What I have noticed, is that dump of the different generations are different in size (up to a magnitude). Textual dumps also differ.

I would have assumed the serialization and deserialization steps to produce an AST which is the same as the original.

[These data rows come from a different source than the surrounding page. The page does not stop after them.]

/-- R292: the member that a group selects for a hash. -/
def ecmpSelect (s : State) (g hash a : Nat) : Option (Nat × Nat) :=
  let d := entryAt s tcGroup s.tbl.groups g a
  let n := fld d 26 18
  if tb d 63 && decide (0 < n) then ecmpFrom s (fld d 17 0) n a n (hash * n / 65536) else none

/-- An uncorrectable error in an entry (R271); a filter word is named by the model's code 16 (notes/assumptions/164.md). -/
def eccFault (tbl idx : Nat) (s : State) : State :=
  let s1 := markEcc tbl idx true s
  let n := satAdd 16 (regFld s1 .TBL_ECC_CNT 0 31 16) 1
  selfFault 0x04 (tbl * 2 ^ 32 + idx) (raiseEv 0x1406 0 (w2 tbl ++ w4 idx) (regSetFld .TBL_ECC_CNT 0 31 16 n s1))

/-! ### Accepting record writes of versioned tables (R275, R285, R286, R292, R567) -/

/-- The record's DATA is well formed for its table (R12, R567). -/
def dataOk (tbl d : Nat) : Bool :=
  match tbl with
  | 0 => decide (fld d 15 11 = 0 ∧ fld d 62 40 = 0)
  | 1 => decide (fld d 58 56 = 0 ∧ fld d 61 61 = 0 ∧ fld d 47 18 = 0)
    && (!tb d 59 || (fld d 63 62 = 1 || (fld d 63 62 = 2 && fld d 17 14 = 0)))
    && decide (fld d 55 48 ≤ if tb d 60 then 128 else 32)
  | 2 => fld d 62 59 = 0
  | 3 => fld d 62 27 = 0 && (!tb d 63 || decide (1 ≤ fld d 26 18 ∧ fld d 26 18 ≤ 256))
    && decide (fld d 17 0 + fld d 26 18 ≤ 262144)
  | 4 => fld d 62 18 = 0
  | 5 => decide (fld d 7 2 = 0 ∧ fld d 31 16 = 0)
  | 10 => decide (fld d 18 0 + fld d 30 19 ≤ 2 ^ 19 ∧ fld d 62 32 = 0)
    && (!tb d 63 || decide (1 ≤ fld d 30 19 ∧ fld d 30 19 ≤ 2048))
  | _ => fld d 62 14 = 0

/-- The number of entries of an indexed table. -/
def tableSize : Nat → Nat
  | 2 => 262144
  | 3 => 16384
  | 4 => 262144
  | 5 => 1048576
  | 10 => 65536
  | 11 => 524288
  | _ => 0

/-- The entry and DATA of a record of tables 0 to 5, 10 and 11, or the status that refuses it. -/
def checkRecord (s : State) (code : Nat) (ws : List Nat) : Except Nat (EntryKey × Nat) :=
  let k0 := ws.getD 0 0
  if code = 0 then
    let d := ws.getD 1 0
    if fld k0 63 60 ≠ 0 ∨ tb k0 40 ∨ !dataOk 0 d then .error stBadEntry else .ok (⟨0, k0⟩, d)
  else if code = 1 then
    let k1 := ws.getD 1 0
    let d := ws.getD 2 0
    let v6 := tb d 60
    let len := fld d 55 48
    let addr := if v6 then k0 * 2 ^ 64 + k1 else k0
    if !dataOk 1 d ∨ (!v6 ∧ (k1 ≠ 0 ∨ 2 ^ 32 ≤ k0)) ∨ maskTo v6 len addr ≠ addr then .error stBadEntry
    else if !tb (regionVal s v6 len) 22 then .error stConfig
    else .ok (⟨1, routeKey v6 len addr⟩, d)
  else
    let d := ws.getD 1 0
    if tableSize code ≤ k0 ∨ !dataOk code d then .error stBadEntry
    else .ok (⟨code, k0⟩, if code = 5 then d % 2 ^ 32 else d)

/-- The filter word that a route write toggles, as far as the accepted changes tell (R289). -/
def toggledFilter (s : State) (k : EntryKey) (d : Nat) : Option EntryKey :=
  let wb := filterOf (routeV6 k.key) (routeLen k.key) (routeAddr k.key)
  let newest (c : Change) (v : Bool) : Bool :=
    let ps := c.parts ++ (match c.queued with
      | some (_, q) => q
      | none => [])
    ps.foldl (fun b p => match p.act with
      | .write x => tb x 59
      | _ => b) v
  let pendingOf (c : Change) : Int :=
    if c.key.tbl = tcRoute ∧ filterOf (routeV6 c.key.key) (routeLen c.key.key) (routeAddr c.key.key) = wb then
      let v := tb (verOf s c.key).new 59
      (b2n (newest c v) : Int) - (b2n v : Int)
    else 0
  let n : Int := s.tbl.changes.foldl (fun a c => a + pendingOf c) (filterCnt s wb : Nat)
  let had := match changeOf s k with
    | some c => newest c (tb (verOf s k).new 59)
    | none => tb (verOf s k).new 59
  if (tb d 59 && !had && decide (n = 0)) || (!tb d 59 && had && decide (n = 1)) then some ⟨tcFilter, wb.1⟩ else none

/-- A change with effect tick `e` would go to the entry's queue, or into its queued change. -/
def joinsQueue (s : State) (k : EntryKey) (e : Nat) : Bool :=
  match changeOf s k with
  | none => false
  | some c => isQueued c || !(!c.applied && decide (c.eff = e) && c.ageE.isNone)

/-- The tick before which a change that queues in an entry takes no effect (R268). -/
def queueTick (s : State) (k : EntryKey) : Nat :=
  match changeOf s k with
  | none => 0
  | some c => if isQueued c then queuedTick c else c.done

/-- The entry has a queued change. -/
def hasQueued (s : State) (k : EntryKey) : Bool :=
  match changeOf s k with
  | none => false
  | some c => isQueued c

/-- A record write of a versioned table reaches its entry (R266, R268, R289); false where the change queue has no place. -/
def reachWrite (k : EntryKey) (d eff ord : Nat) (s : State) : Bool × State :=
  let p : Part := ⟨2, ord, .write d⟩
  match if k.tbl = tcRoute then toggledFilter s k d else none with
  | none =>
    if mustQueue s k eff && queueFull s then (false, queueFullEvent k s) else (true, reach k eff [p] s)
  | some fk =>
    let mark : List Part := [⟨3, 0, .mark⟩]
    if !joinsQueue s k eff && !joinsQueue s fk eff then (true, reach fk eff mark (reach k eff [p] s))
    else if !hasQueued s k && !hasQueued s fk && queueFull s then (false, queueFullEvent k s)
    else
      let e := Nat.max eff (Nat.max (queueTick s k) (queueTick s fk))
      (true, syncWord fk.key (enqueue fk e mark false (enqueue k e [p] true s)))

/-- Learning at retirement (R27, R275, R278). -/
def requestLearn (key port ord : Nat) (s : State) : State :=
  let k : EntryKey := ⟨tcStation, key⟩
  let e := s.clk.tick + 1
  if tb key 40 then s
  else if mustQueue s k e && queueFull s then queueFullEvent k (regCount .TBL_LEARN_DROP_CNT 0 s)
  else reach k e [⟨1, ord, .learn port⟩] s

/-! ### Route regions (R285) -/

/-- PD_RSH is on. -/
def rshOn (s : State) : Bool := tb s.pwr.ready 29

/-- A region value and its length. -/
def regionList (s : State) : List (Bool × Nat × Nat) :=
  ((List.range 33).map fun l => (false, l, regionVal s false l))
    ++ (List.range 129).map fun l => (true, l, regionVal s true l)
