/-- R83: the first block of the granted frame leaves; on a plain lane its departure time is taken in cycle `j` (R446). -/
def txStart (p j : Nat) (s : State) : State :=
  if mayStart s p then
    let s1 := modPort p (fun x => modHead (fun f => { f with started := some s.clk.tick })
      (bringForward (((nextFrame s p).map (·.2)).getD 0) x)) s
    match (nextFrame s p).bind (·.1.tsid), plainAt s p with
    | some id, some l =>
      match tsPending s1 id with
      | some q => tsDepart q true s.clk.tick (todAdd (todAt s s.clk.tick j) (regFld s .TIME_LANE_COMP l 31 16 * 2 ^ 44 : Nat)) s1
      | none => s1
    | _, _ => s1
  else s

/-- The frame being sent leaves the MAC. -/
def txDrop (p : Nat) (s : State) : State := modPort p (fun x => { x with tx := x.tx.drop 1 }) s

/-- R85: CT_THRESH rises by 2 cells; the decay count restarts. -/
def ctRaise (p : Nat) (s : State) : State :=
  let old := (portOf s p).ctThresh
  let new := Nat.min 64 (old + 2)
  let s1 := modPort p (fun x => { x with ctThresh := new, decay := 0 }) s
  if old < 64 ∧ new = 64 then raiseEv 0x1109 p (w2 p) s1 else s1

/-- R113: the link is physically lost while a frame is being sent. -/
def linkLossAbort (p : Nat) (s : State) : State :=
  match sending (portOf s p) with
  | none => s
  | some f => countDrop drLinkDownAbort f.rxLen (statAdd p 30 1 (putOnWire p f true (txDrop p s)))

/-- All cells of a frame are staged (R568). -/
def fullyStaged (f : TxFrame) : Bool := decide (f.cells.length ≤ f.staged)

/-- R84, R87: the frame being sent runs out of staged data; `lost` says that the link is lost in the same CK_CORE cycle (R88). -/
def underrun (p : Nat) (lost : Bool) (s : State) : State :=
  match sending (portOf s p) with
  | none => s
  | some f =>
    if fullyStaged f then s
    else if lost then linkLossAbort p s
    else
    let s1 := raiseLim 0x1108 p p 1024 (w2 p)
      (countDrop drUnderrun f.rxLen (statAdd p 29 1 (putOnWire p f true (txDrop p s))))
    if inPair s then
      flueSend 0x14 0 s.clk.tick (w2 p ++ [3, 0] ++ w4 s.clk.tick)
        (modPort p (fun x => { x with ctRaiseAt := x.ctRaiseAt ++ [assignTick s] }) s1)
    else ctRaise p s1

/-- Raises of CT_THRESH agreed with the partner that are due (R87). -/
def ctRaisesDue (p : Nat) (s : State) : State :=
  let t := s.clk.tick
  let due := (portOf s p).ctRaiseAt.filter fun e => decide (e ≤ t)
  forEach due (fun _ => ctRaise p) (modPort p (fun x => { x with ctRaiseAt := x.ctRaiseAt.filter fun e => decide (t < e) }) s)

/-- R86: CT_THRESH falls by 2 cells after 2^20 frames without underrun. -/
def ctDecay (p : Nat) (s : State) : State :=
  if regBit s .MAC_TX_CT p 15 ∧ 2 ^ 20 ≤ (portOf s p).decay then
    modPort p (fun x => { x with ctThresh := Nat.max (regFld s .MAC_TX_CT p 6 0) (x.ctThresh - 2), decay := 0 }) s
  else s

/-- Counts of a frame sent (Table MAC-3); octets as IEEE 802.3 counts aOctetsTransmittedOK (notes/assumptions/17.md). -/
def countSent (p : Nat) (bs : List Byte) (s : State) : State :=
  statAdd p 26 (b2n (isBroadcast bs)) (statAdd p 25 (b2n (isGroup bs && !isBroadcast bs))
    (statAdd p 24 (bs.length - 18) (statAdd p 23 1 s)))

/-- R86: a frame counts towards the decay of CT_THRESH. -/
def countDecay (p : Nat) (s : State) : State :=
  if regBit s .MAC_TX_CT p 15 then modPort p (fun x => { x with decay := x.decay + 1 }) s else s

/-- R86: the last byte of the frame being sent leaves, all its cells staged. In a pair the frame has counted towards the decay at its
grant (R87; notes/assumptions/153.md). -/
def txEnd (p : Nat) (s : State) : State :=
  match sending (portOf s p) with
  | none => s
  | some f =>
    if fullyStaged f then
      let s1 := (if isPlaceholder f.srcPos then id else countSent p f.bytes) (putOnWire p f false (txDrop p s))
      if f.counted then s1 else countDecay p s1
    else s
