/-- RELAY (R131). -/
def execRelay (fr : RelayFrame) (s : State) : Host.Outcome State Fault Refusal := .next (relayReceive fr (hearNow s))

/-- RELAY_END (R131). -/
def execRelayEnd (lane : Fin 512) (tick : Nat) (s : State) : Host.Outcome State Fault Refusal :=
  .next (relayEnded lane.val (fullTick s tick) (hearNow s))

/-- CAPACITY (R418). -/
def execCapacity (h q : Nat) (effTick : Nat) (s : State) : Host.Outcome State Fault Refusal :=
  .next (modAdm (fun a => { a with capAt := a.capAt ++ [(fullTick s effTick, true, h, q)] }) (hearNow s))

/-- CAPACITY_CHANGE (R135). -/
def execCapacityChange (s : State) : Host.Outcome State Fault Refusal := .next (capacityStep s)

end Sys2Proof.Machine
end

Maybe I have done it the wrong way, in the following outline I try to give the gist of the method used:

void textual_dump_to_file(const ASTUnit& unit, StringRef file_path) {

using namespace llvm::sys::fs;

using namespace llvm::sys::path;

// mkdir -p


std::error_code EC;

llvm::raw_fd_ostream out {file_path, EC};

unit.getASTContext().getTranslationUnitDecl()->dump(out, /deserialize/ true);


void experiment_with_unit(CompilerInstance& CI, ASTUnit& Unit, StringRef MethodPrefix, StringRef SourcePath) {

using namespace llvm::sys::fs;

using namespace llvm::sys::path;

IntrusiveRefCntPtr DiagOpts = new DiagnosticOptions();

TextDiagnosticPrinter *DiagClient = new TextDiagnosticPrinter(llvm::errs(), &*DiagOpts);

IntrusiveRefCntPtr DiagID(new DiagnosticIDs());

IntrusiveRefCntPtr Diags(

new DiagnosticsEngine(DiagID, &*DiagOpts, DiagClient));

llvm::SmallString<256> TextDumpPath{MethodPrefix};


llvm::SmallString<256> BinaryDumpPath {TextDumpPath};

replace_extension(TextDumpPath, “.txt1”);

replace_extension(BinaryDumpPath, “.bin1”);


textual_dump_to_file(Unit, TextDumpPath);

auto Dump1Loaded = ASTUnit::LoadFromASTFile(

std::string(BinaryDumpPath), CI.getPCHContainerOperations()->getRawReader(),

ASTUnit::LoadEverything, Diags, CI.getFileSystemOpts());

replace_extension(TextDumpPath, “.txt2”);

replace_extension(BinaryDumpPath, “.bin2”);


textual_dump_to_file(*Dump1Loaded, TextDumpPath);


Files with extensions txt1 and txt2 differ, and bin1 and bin2 as well.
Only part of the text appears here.